Alkari ( - This one I really liked. Their sound reminded me of something I really miss. 90's indie rock, but a little bit punkier. Hmm... what could I describe that as? Oh yeah! Emo! Real emo before Hot Topic ruined it. I got a definite I Hate Myself vibe, which is especially exciting for someone like me that was too young to see bands like that back in the day. Just to switch up and keep it original, they also include the occasional psych interlude and some pre-recorded samples between songs.

The Manichean ( - Possibly the oddest of the entire bunch. Picking up from the emo of Alkari, the Manichean is a lot like mewithoutYou meets the Black Parade. It's as odd and unsettling as it sounds. I couldn't really decide how I felt about this one. Inbetween every other song, their singer, who looked and sounded like he was straight out of a high school drama class, would break into a Shakespearian soliloquy. I could never quite understand what the narrative was about but he sold it with the enthusiasm of a southern preacher. It was just as off-putting as it was enticing. In the end though, all I can remember of his stories were his frantic movement, running, jumping, hanging off the rafters, and the repeated phrase "I love you so much through kisses and cuts." Musically they followed that emo sound but with the inclusion of a fiddle player that gave the entire thing an even odder dynamic. It was crazy and I still don't know how I feel about it.

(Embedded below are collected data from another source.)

-- ==== Sys2Proof/Tests/Slice0.lean ====
section
/-! SUPPORT. Tests of one decoding or one step each, their expected results taken from spec/95_test_vectors.md (the vector is named) or
from the cited rule, and for every statement with hypotheses a state and operands that meet them. -/

namespace Sys2Proof.Tests

open Sys2Proof.Machine

/-! ## Helpers -/

/-- The outcome is a next state that satisfies `p`. -/
def holdsAfter (r : Result) (p : State → Bool) : Bool :=
  match r with
  | .next t => p t
  | .fault _ => false
  | .refused _ => false

theorem next_of_holdsAfter {r : Result} {p : State → Bool} (h : holdsAfter r p = true) : ∃ t, r = .next t ∧ p t = true := by
  cases r with
  | next t => exact ⟨t, rfl, h⟩
  | fault e => exact nomatch e
  | refused e => exact nomatch h

/-- Image T1 (corpus "aaabbc", 95 Part 2), locked. -/
def blkT1 : Block :=
  { Block.reset with
    mode := .run
    root := 6#9
    lutw := [(0x1000, 0x80000003#32), (0x1001, 0x80000000#32), (0x1610, 0x80000001#32), (0x1620, 0x80000002#32),
      (0x1621, 0xC0000000#32), (0x1630, 0x80000003#32), (0x1631, 0xA0000000#32)]
    node := [(0x2000, 0x80000000#32), (0x2001, 0x80000061#32), (0x2002, 0x80000062#32), (0x2003, 0x80000063#32),
      (0x2004, 0x00000003#32), (0x2005, 0x00040002#32), (0x2006, 0x00010005#32)] }

/-- Image T3 (corpus "aaaa", 95 Part 2), locked. -/
def blkT3 : Block :=
  { Block.reset with
    mode := .run
    root := 2#9
    lutw := [(0x1000, 0x80000001#32), (0x1610, 0x80000001#32), (0x1611, 0x80000000#32)]
    node := [(0x2000, 0x80000000#32), (0x2001, 0x80000061#32), (0x2002, 0x00000001#32)] }

/-- Image T4 (the empty corpus, 95 Part 2), locked. -/
def blkT4 : Block :=
  { Block.reset with
    mode := .run
    lutw := [(0x1000, 0x80000000#32)]
    node := [(0x2000, 0x80000000#32)] }

/-- A root that is a leaf of a symbol other than SENT: WF_ROOT is false (R215). -/
def blkBadRoot : Block := { Block.reset with mode := .run, node := [(0x2000, 0x80000061#32)] }

/-- A block with an environment that has presented nothing. -/
def stateOf (k : Block) : State := { State.reset with blk := k }

/-! ## WellFormed -/

theorem test_wf_refuses_lutRsv_k8 : WellFormed (.cfgWrLutRsv 0x61#8 8#4 0#32) = false := by decide
theorem test_wf_refuses_unmapped_root : WellFormed (.cfgWrUnmapped 0x0003#16 0#32) = false := by decide
theorem test_wf_refuses_unmapped_lut : WellFormed (.cfgWrUnmapped 0x1000#16 0#32) = false := by decide
theorem test_wf_refuses_unmapped_node : WellFormed (.cfgWrUnmapped 0x21FF#16 0#32) = false := by decide
theorem test_wf_accepts_boundaries :
    WellFormed (.cfgWrLutRsv 0xFF#8 9#4 0#32) = true ∧ WellFormed (.cfgWrLutRsv 0#8 15#4 0#32) = true ∧
    WellFormed (.cfgWrUnmapped 0x0004#16 0#32) = true ∧ WellFormed (.cfgWrUnmapped 0x0FFF#16 0#32) = true ∧
    WellFormed (.cfgWrUnmapped 0x2200#16 0#32) = true ∧ WellFormed (.cfgWrUnmapped 0xFFFF#16 0#32) = true := by decide

/-! ## Decoding, one word per constructor, written out from R91 to R93 and R105 -/

theorem test_decode_reset : decode .reset = .reset := rfl
theorem test_decode_encSym : decode (.encIn 0b0_01100001#9) = .encSym 0x61#8 := by decide
theorem test_decode_encEom : decode (.encIn 0b1_00000001#9) = .encEom 0x01#8 := by decide
theorem test_decode_decByte : decode (.decIn 0b0_01110110#9) = .decByte 0x76#8 := by decide
theorem test_decode_decEnd : decode (.decIn 0b1_11111111#9) = .decEnd 0xFF#8 := by decide
theorem test_decode_cfgWrCtrl :
    decode (.cfg 0b1_0000000000000000_00000000000000000000000000000001#49) = .cfgWrCtrl 1#32 := by decide
theorem test_decode_cfgWrStatus :
    decode (.cfg 0b1_0000000000000001_00000000000000000000000000000000#49) = .cfgWrStatus 0#32 := by decide
theorem test_decode_cfgWrSent :
    decode (.cfg 0b1_0000000000000010_11111111111111111111111101000001#49) = .cfgWrSent 0xFFFFFF41#32 := by decide
theorem test_decode_cfgWrRoot :
    decode (.cfg 0b1_0000000000000011_00000000000000000000000000000110#49) = .cfgWrRoot 6#32 := by decide
theorem test_decode_cfgWrLutK07 :
    decode (.cfg 0b1_0001_01100010_0_111_11000000000000000000000000000000#49) = .cfgWrLutK07 0x62#8 7#3 0xC0000000#32 := by decide
theorem test_decode_cfgWrLutK8 :
    decode (.cfg 0b1_0001_01100001_1_000_00010010001101000101011001111000#49) = .cfgWrLutK8 0x61#8 0x12345678#32 := by decide
theorem test_decode_cfgWrLutRsv :
    decode (.cfg 0b1_0001_01100001_1_001_00000000000000000000000000000101#49) = .cfgWrLutRsv 0x61#8 9#4 5#32 := by decide
theorem test_decode_cfgWrNode :
    decode (.cfg 0b1_0010000_111111111_11011110101011011011111011101111#49) = .cfgWrNode 511#9 0xDEADBEEF#32 := by decide
theorem test_decode_cfgWrUnmapped :
    decode (.cfg 0b1_0010001000000000_00000000000000000000000000000001#49) = .cfgWrUnmapped 0x2200#16 1#32 := by decide
theorem test_decode_cfgRd :
    decode (.cfg 0b0_0000000000000001_00000000000000000000000000000111#49) = .cfgRd 0x0001#16 7#32 := by decide
/-- A number that is no token is rejected by name. -/
theorem test_too_wide_is_rejected :
    encInToken 0x200 = .error .encInTooWide ∧ decInToken 0x200 = .error .decInTooWide ∧
    cfgToken 0x2000000000000 = .error .cfgTooWide ∧ resetToken 1 = .error .resetHasNoBits := by decide
theorem test_table_words :
    decodeTableWord 0 0 = some .reset ∧ decodeTableWord 16 0x061 = some (.encSym 0x61#8) ∧
    decodeTableWord 16 0x200 = none ∧ decodeTableWord 56 0x1000000000001 = some (.cfgWrCtrl 1#32) := by decide

/-! ## One step per operation -/

/-- V16, V90: RESET in a message drops OBUF, ACC, NB and appends nothing. -/
theorem test_reset_mid_message :
    holdsAfter (exec .reset (stateOf { blkT1 with acc := 3#8, nb := 2#3, unk := true }))
      (fun t => t == stateOf Block.reset) = true := by decide
/-- R183's example: 'b' (code "11") from an empty packer gives NB = 2, ACC = 0x03. -/
theorem test_encSym_b :
    holdsAfter (exec (.encSym 0x62#8) (stateOf blkT1))
      (fun t => t.blk.acc == 0x03#8 && t.blk.nb == 2#3 && t.blk.obuf == [] && t.encOut == []) = true := by decide
/-- V80: 'z' after "ab" appends 0x817A and enters DRAIN with nothing pending. -/
theorem test_encSym_unknown :
    holdsAfter (exec (.encSym 0x7A#8) (stateOf { blkT1 with acc := 3#8, nb := 3#3 }))
      (fun t => t.encOut.map OutToken.word == [0x817A#16] && t.blk.emode == .drain && t.blk.nb == 0#3 && t.blk.acc == 0#8 &&
        t.blk.status == 0x43#32) = true := by decide
/-- P1: EOM after "abc" (ACC = 0x1D, NB = 6) commits 0x76, 0x00, END_OK. -/
theorem test_encEom_commits :
    holdsAfter (exec (.encEom 0#8) (stateOf { blkT1 with acc := 0x1D#8, nb := 6#3 }))
      (fun t => t.encOut.map OutToken.word == [0x0076#16, 0x0000#16, 0x4000#16] && t.blk.nb == 0#3 && t.blk.obuf == []) = true := by
  decide
/-- V49: EOM straight after RESET and LOCK reports UnknownSymbol(SENT), EMODE stays NORMAL. -/
theorem test_encEom_no_sentinel :
    holdsAfter (exec (.encEom 0#8) (stateOf { Block.reset with mode := .run }))
      (fun t => t.encOut.map OutToken.word == [0x8100#16] && t.blk.emode == .normal && t.blk.unk) = true := by decide
/-- R203's example: BYTE 0x76 from IDLE decodes a, b, c and stands at node 4. -/
theorem test_decByte_walks :
    holdsAfter (exec (.decByte 0x76#8) (stateOf blkT1))
      (fun t => t.blk.dbuf == [0x61#8, 0x62#8, 0x63#8] && t.blk.cur == 4#9 && t.blk.dmode == .walk && t.decOut == []) = true := by
  decide
/-- R205's example, P2: BYTE 0x00 from there commits the result, ends in SKIP with CUR = 0. -/
theorem test_decByte_commits :
    holdsAfter (exec (.decByte 0x00#8)
        (stateOf { blkT1 with cur := 4#9, dbuf := [0x61#8, 0x62#8, 0x63#8], dmode := .walk }))
      (fun t => t.decOut.map OutToken.word == [0x61#16, 0x62#16, 0x63#16, 0x4000#16] && t.blk.dbuf == [] &&
        t.blk.dmode == .skip && t.blk.cur == 0#9) = true := by decide
/-- V41: the empty frame is TruncatedInput, STATUS 0x00000005. -/
theorem test_decEnd_empty :
    holdsAfter (exec (.decEnd 0#8) (stateOf blkT1))
      (fun t => t.decOut.map OutToken.word == [0x8200#16] && t.blk.status == 0x5#32) = true := by decide
/-- V76: with the degenerate image the empty frame is the empty message, STATUS 0x00000031. -/
theorem test_decEnd_degenerate :
    holdsAfter (exec (.decEnd 0#8) (stateOf blkT4))
      (fun t => t.decOut.map OutToken.word == [0x4000#16] && t.blk.status == 0x31#32) = true := by decide
/-- V12: a write of 3 to CTRL locks. V11: 0xFFFFFFFE does not. -/
theorem test_lock :
    holdsAfter (exec (.cfgWrCtrl 0x3#32) State.reset) (fun t => t.blk.status == 0x1#32) = true := by decide
theorem test_no_lock :
    holdsAfter (exec (.cfgWrCtrl 0xFFFFFFFE#32) State.reset) (fun t => t.blk.status == 0x0#32) = true := by decide
/-- V9. -/
theorem test_status_write :
    holdsAfter (exec (.cfgWrStatus 0#32) State.reset) (fun t => t.blk.status == 0x8#32) = true := by decide
/-- V2. -/
theorem test_sent_write :
    holdsAfter (exec (.cfgWrSent 0xFFFFFF41#32) State.reset) (fun t => t.blk.cfgRead 0x0002#16 == 0x41#32) = true := by decide
/-- V3. -/
theorem test_root_write :
    holdsAfter (exec (.cfgWrRoot 0xFFFFFFFF#32) State.reset) (fun t => t.blk.cfgRead 0x0003#16 == 0x1FF#32) = true := by decide
/-- R166's example: after both writes code('c') = "101"; here the second. -/
theorem test_lut_write :
    holdsAfter (exec (.cfgWrLutK07 0x63#8 1#3 0xA0000000#32) (stateOf { Block.reset with lutw := [(0x1630, 0x80000003#32)] }))
      (fun t => t.blk.valid 0x63#8 && t.blk.code 0x63#8 == [true, false, true]) = true := by decide
/-- V13: refused in RUN. -/
theorem test_lut_write_in_run :
    holdsAfter (exec (.cfgWrLutK07 0x61#8 0#3 0#32) (stateOf blkT1))
      (fun t => t.blk.cfgRead 0x1610#16 == 0x80000001#32 && t.blk.status == 0x9#32) = true := by decide
/-- V4. -/
theorem test_lut_write_k8 :
    holdsAfter (exec (.cfgWrLutK8 0x61#8 0x12345678#32) State.reset)
      (fun t => t.blk.cfgRead 0x1618#16 == 0x12345678#32) = true := by decide
/-- V5. -/
theorem test_lut_reserved :
    holdsAfter (exec (.cfgWrLutRsv 0x61#8 9#4 5#32) State.reset)
      (fun t => t.blk.cfgRead 0x1619#16 == 0#32 && t.blk.status == 0x8#32) = true := by decide
/-- V6. -/
theorem test_node_write :
    holdsAfter (exec (.cfgWrNode 0x1FF#9 0xDEADBEEF#32) State.reset)
      (fun t => t.blk.cfgRead 0x21FF#16 == 0xDEADBEEF#32) = true := by decide
/-- V7. -/
theorem test_unmapped_write :
    holdsAfter (exec (.cfgWrUnmapped 0x2200#16 1#32) State.reset)
      (fun t => t.blk.cfgRead 0x2200#16 == 0#32 && t.blk.status == 0x8#32) = true := by decide
/-- V1. -/
theorem test_read_status : holdsAfter (exec (.cfgRd 0x0001#16 0#32) State.reset) (fun t => t.cfgOut == [0#32]) = true := by decide
/-- P2: STATUS during WALK is 0x00000101. -/
theorem test_read_status_walking :
    holdsAfter (exec (.cfgRd 0x0001#16 0#32) (stateOf { blkT1 with dmode := .walk })) (fun t => t.cfgOut == [0x101#32]) = true := by
  decide
/-- The step takes the token at the head of the chosen port; V17: before LOCK it is held. -/
theorem test_step_takes_head :
    holdsAfter (step { stateOf blkT1 with encIn := [0x062#9, 0x100#9], sched := [.enc, .dec] })
      (fun t => t.encIn == [0x100#9] && t.blk.nb == 2#3 && t.sched == [.dec]) = true := by decide
theorem test_step_holds :
    holdsAfter (step { State.reset with encIn := [0x061#9], sched := [.enc] }) (fun t => t.encIn == [0x061#9] && t.blk == Block.reset)
      = true := by decide
theorem test_withFetchWord :
    holdsAfter (step (State.reset.withFetchWord 16 0x100)) (fun t => t.encOut == [.endErr 1#4 0#8] && t.encIn == []) = true := by
  decide
/-- T4 of 95 Part 2: the image of the empty corpus, from the construction. -/
theorem test_image_T4 :
    tableImage [] 0#8 = [wr 0x0002#16 0#32, wr 0x0003#16 0#32, wr 0x2000#16 0x80000000#32, wr 0x1000#16 0x80000000#32] := by decide
/-- T3 of 95 Part 2. -/
theorem test_image_T3 :
    tableImage [0x61#8, 0x61#8, 0x61#8, 0x61#8] 0#8 =
      [wr 0x0002#16 0#32, wr 0x0003#16 2#32, wr 0x2000#16 0x80000000#32, wr 0x2001#16 0x80000061#32, wr 0x2002#16 1#32,
       wr 0x1000#16 0x80000001#32, wr 0x1001#16 0#32, wr 0x1610#16 0x80000001#32, wr 0x1611#16 0x80000000#32] := by decide


/-! ## Runs (R272, R273) -/

/-- A second RESET makes no run, so it fails CLEAN_START. -/
theorem test_second_reset_is_no_run :
    CleanStart (.reset :: (tableImage [] 0#8 ++ [.reset, lockOp])) = false ∧ CleanStart (newOps [] 0#8) = true := by decide
/-- LOCKED_ONCE asks for the LOCK after the image, and for one LOCK. -/
theorem test_lock_before_the_image :
    LockedOnce (tableImage [] 0#8) (.reset :: lockOp :: tableImage [] 0#8) = false ∧
    LockedOnce (tableImage [] 0#8) (newOps [] 0#8 ++ [lockOp]) = false ∧
    LockedOnce (tableImage [] 0#8) (newOps [] 0#8) = true ∧ ImageIs (tableImage [] 0#8) (newOps [] 0#8) = true := by decide
/-- A SYM token held before LOCK is no operation of the run; RESET, then LOCK, are. -/
theorem test_run_leaves_out_what_is_held :
    trace 3 { State.reset with sched := [.reset, .enc, .cfg], encIn := [0x061#9], cfgIn := [0x1000000000001#49] } =
      [.reset, .cfgWrCtrl 1#32] := by decide

/-! ## For every statement with hypotheses, states and operands that meet them (witness_<statement>) -/

/-- The decoder inside a frame at node 4 with three symbols pending, the encoder with two bits pending, a byte waiting. -/
def walking : State :=
  { stateOf { blkT1 with cur := 4#9, dbuf := [0x61#8, 0x62#8, 0x63#8], dmode := .walk, acc := 3#8, nb := 2#3 } with
    decIn := [0x000#9]
    sched := [.dec] }

theorem walking_unitInv : UnitInv walking.blk where
  acc := by decide
  drain := fun h => absurd h (by decide)
  config := fun h => absurd h (by decide)
  dbuf := fun h => absurd rfl h
  walk := fun _ => ⟨by decide, ⟨[true, false], by decide⟩, by decide⟩
  sentinel := by decide

theorem blkT1_tablesWf : TablesWf blkT1 where
  lutw := by decide
  lutwKeys := by decide
  node := by decide
  nodeKeys := by decide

White Rhino ( - Remember that band Motorhead and how they'd come out and say "We are Motorhead and we're going to kick your ass"? White Rhino is practically the embodiment of that. Their sound is that vintage late 70's/early 80's post-punk hard rock, when some bands went new wave and some bands combined the sounds of Black Sabbath and the Sex Pistols into what ended up being the basis of "metal" in the 80's. White Rhino take their cues from the latter of those two and what more do you need after 1 AM when everybody's drunk and tired?I normally skew towards more progressive music, but fuck it. After the Manichean's take on the future of music, I was ready to get back to basics. White Rhino is driving up to Taco Bell in the middle of the night blasting Back in Black. The perfect way to wrap up the festival.

Overall the Festival at the Mink was sort of disastrous. So many band members didn't show up, at least two bands didn't make it out, and the audience seemed to be there more for the beer than anything else. Even still, it was a fun time with a diverse mix of bands. For me personally, the Dry Season is my new band to watch. Even though it would have been fun to see all my favorites at Mango's, the Mink was a good alternative and a good way to discover some new (and old) bands.